Peace has become more of a focus, as I have found the energy of the city a bit overwhelming. At first, I was excited about the possibilities, which now I see more as distractions. The excitable, restless, and often destructive 5 energy of last year, has yielded to a desire for comfort, structure, and routine. I desire true partnership, in the romantic, platonic, and professional sense.

I've learned to be careful with desire, in terms of what that implies. "Gimme" mentality is shattering, as I realize we don't get want we want simply by being "good" people. The question is: what can I bring to the table? How can I balance the scales/reciprocate? If the time for harvest comes, but there have been no seeds planted and no soil worked, there is nothing to show.

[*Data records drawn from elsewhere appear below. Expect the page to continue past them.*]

/-- A later event is covered by a fence (06 R142). -/
def coversLater (mask : BitVec 16) (spaces : BitVec 5) (e : Ev) : Bool :=
  classIn mask e.cls && (e.ofRecord || e.spaces &&& spaces != 0)

/-- Fence order toward an observer (06 R142, R153). -/
def fenceOrder (evs : List Ev) (obsLt obsCluster : Nat) (a b : Ev) : Bool :=
  a.lt == b.lt && evs.any (fun f =>
    match f.kind with
    | .fence mask scope spaces =>
      po a f && po f b && coversEarlier mask spaces a && coversLater mask spaces b &&
        fenceReaches f scope obsLt obsCluster
    | _ => false)

/-! ## Semaphores in signal order (06 R144, R145) -/

def SemKind.rank : SemKind → Nat
  | .record => 0
  | .give => 1
  | .semsig => 2
  | .pfence => 3
  | .csr => 4

/-- Signal order (06 R144): source tick, tile, kind. -/
def semBefore (a b : SemOp) : Bool :=
  decide (a.tick < b.tick) || (a.tick == b.tick && (decide (a.lt < b.lt) ||
    (a.lt == b.lt && decide (a.kind.rank < b.kind.rank))))

/-- Insert an operation at its place; equal keys keep their order of making. -/
def insertSem (l : List SemOp) (o : SemOp) : List SemOp :=
  match l with
  | [] => [o]
  | x :: r => if semBefore o x then o :: x :: r else x :: insertSem r o

def semAct (c : BitVec 16) : SemAct → BitVec 16
  | .add n => c + n
  | .set n => n
  | .or n => c ||| n
  | .clear n => c &&& ~~~n

/-- The counts that a semaphore passes through, from its value at launch. -/
def semCounts : BitVec 16 → List SemOp → List (BitVec 16)
  | c, [] => [c]
  | c, o :: r => c :: semCounts (semAct c o.act) r

/-- The count after the operations applied so far. -/
def semCount (l : List SemOp) : BitVec 16 := ((l.takeWhile (fun o => o.applied)).foldl (fun c o => semAct c o.act) 0)

/-- The count that a CSRR reads: every operation that has arrived with none missing before it, an epoch's increment
counting at its place whatever time the epoch takes (11 R279, 06 R144, 05 R114). Assumption 38. -/
def semRead (l : List SemOp) : BitVec 16 :=
  (l.takeWhile (fun o => o.arrived || o.kind == .pfence)).foldl (fun c o => semAct c o.act) 0

/-- The first index of a list at which p holds. -/
def firstIdx {α : Type} (p : α → Bool) : List α → Option Nat
  | [] => none
  | x :: r => if p x then some 0 else (firstIdx p r).map (· + 1)

/-- Operations placed at or before a wait at `tick` by tile `lt`: every operation with its key or an earlier one. -/
def semPlace (l : List SemOp) (tick lt : Nat) : Nat :=
  (l.takeWhile (fun o => decide (o.tick < tick) || (o.tick == tick && decide (o.lt ≤ lt)))).length

/-- One past the last CSR write before a place; 0 when there is none. -/
def semStart (l : List SemOp) (place : Nat) : Nat :=
  place - ((l.take place).reverse.takeWhile (fun o => o.kind != .csr)).length

/-- The earliest point in [k, place] from which every count up to the place is at least n. -/
def stayPoint (counts : List (BitVec 16)) (n : Nat) (place : Nat) : Nat → Nat → Option Nat
  | 0, _ => none
  | fuel + 1, k =>
    if place < k then none
    else if ((counts.drop k).take (place + 1 - k)).all (fun c => decide (n ≤ c.toNat)) then some k
    else stayPoint counts n place fuel (k + 1)

/-- The satisfying point of a wait for `n` (06 R145): how many operations it takes. None while no known point
qualifies; a wait for 0 has none and never holds. -/
def satPoint (l : List SemOp) (tick lt n : Nat) : Option Nat :=
  let place := semPlace l tick lt
  let counts := semCounts 0 l
  match stayPoint counts n place (place + 1) (semStart l place) with
  | some k => some k
  | none => (firstIdx (fun c => decide (n ≤ c.toNat)) (counts.drop (place + 1))).map (· + (place + 1))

Also important, realistic expectations of desires fulfillment. A new relationship is just the beginning. A new job is just the beginning. Achievement has its moment, as it should, but the joy is also in the process.

April is my 1 month, so the energy of beginning anew is very present. I'm looking forward to beginning new journeys in career and relationship, now that I have made up my mind. I hope you're enjoying Spring wherever you are!!